▶ Task to complete
Wherever the string "with" appears in the listing, copy that line.

▶ Material for this exercise

-- ==== Sys2Proof/Machine/Roller.lean ====
section
/-!
DEFINITION. The stacks at work ("The Roller and the memory stacks"): passes, window frames, reads of pass images and their
staging, mirrors, refresh, retraining of a stack's interface, and requests of FREE areas.
-/

namespace Sys2Proof.Machine

open Sys2Proof

/-! Areas (R226, R232) -/

/-- The base in bytes of the r-th ROLLER area of a stack, with its area index: pass image r (log entry 49). -/
def Dev.rollerArea (d : Dev) (s r : Nat) : Option (Nat × Nat) :=
  let as := (List.range 32).filter fun a => decide (d.fld (Reg.stkAreaLo s a) Fld.stkAreaLoKind = 1)
  as[r]?.map fun a => (a, d.fld (Reg.stkAreaLo s a) Fld.stkAreaLoBase64k * 65536)

/-- The MIRROR area of area a of stack s: its stack and base. -/
def Dev.mirrorOf (d : Dev) (s a : Nat) : Option (Nat × Nat) :=
  ((List.range 3).map fun k => s / 3 * 3 + k).findSome? fun m =>
    if m = s then none
    else (List.range 32).findSome? fun b =>
      if d.fld (Reg.stkAreaLo m b) Fld.stkAreaLoKind = 2 ∧ d.fld (Reg.stkAreaHi m b) Fld.stkAreaHiPeerStack = s ∧
          d.fld (Reg.stkAreaHi m b) Fld.stkAreaHiPeerArea = a then
        some (m, d.fld (Reg.stkAreaLo m b) Fld.stkAreaLoBase64k * 65536)
      else none

/-- Whether stack s has any mirrored area, and the stacks that mirror it. -/
def Dev.mirrorStacks (d : Dev) (s : Nat) : List Nat :=
  ((List.range 32).filterMap fun a =>
    if d.fld (Reg.stkAreaLo s a) Fld.stkAreaLoKind = 1 then (d.mirrorOf s a).map fun p => p.1 else none).dedup

/-- Whether a byte address of a stack lies in an area of a kind. -/
def Dev.inArea (d : Dev) (s kind a : Nat) : Bool :=
  (List.range 32).any fun k =>
    let base := d.fld (Reg.stkAreaLo s k) Fld.stkAreaLoBase64k * 65536
    decide (d.fld (Reg.stkAreaLo s k) Fld.stkAreaLoKind = kind) && decide (base ≤ a) &&
      decide (a < base + d.fld (Reg.stkAreaHi s k) Fld.stkAreaHiSize64k * 65536)

/-! Passes (R208, R211, R213, R217, R233) -/

/-- The context a core runs for event n. -/
def Dev.ctxFor (d : Dev) (c n : Nat) : Nat :=
  match d.waveOf c with
  | some w => if w.first ≤ n then w.ctx else d.coreCtx c
  | none => d.coreCtx c

/-- A context of a core has a stack-fed stream in service. -/
def Dev.streamOn (d : Dev) (c k : Nat) : Bool :=
  match d.ctxRec c k with
  | some x => bitAt x.stream 0
  | none => false

/-- The reads of an image's blocks of one class, for the contexts in service at event n, with addresses from the base of area a. A stream that was
not loaded is not read (R434). -/
def Dev.passReads (d : Dev) (im : PassImage) (a base n pass : Nat) (free : Bool) : List Flight :=
  (im.blocks.foldl (fun (acc : List Flight × Nat) b =>
    let size := match d.ctxRec b.core b.ctx with
      | some x => x.blockBytes
      | none => 512
    if b.free = free ∧ b.ctx = d.ctxFor b.core n ∧ d.streamOn b.core b.ctx = true then
      (acc.1 ++ [⟨b.core, b.ctx, !free, n, b.phase, a, base + acc.2, size, pass, false, 0, [], false⟩], acc.2 + size)
    else (acc.1, acc.2 + size)) ([], 0)).1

▶ Result for this exercise
/-- The base in bytes of the r-th ROLLER area of a stack, with its area index: pass image r (log entry 49). -/
  match d.waveOf c with
  match d.ctxRec c k with
/-- The reads of an image's blocks of one class, for the contexts in service at event n, with addresses from the base of area a. A stream that was
    let size := match d.ctxRec b.core b.ctx with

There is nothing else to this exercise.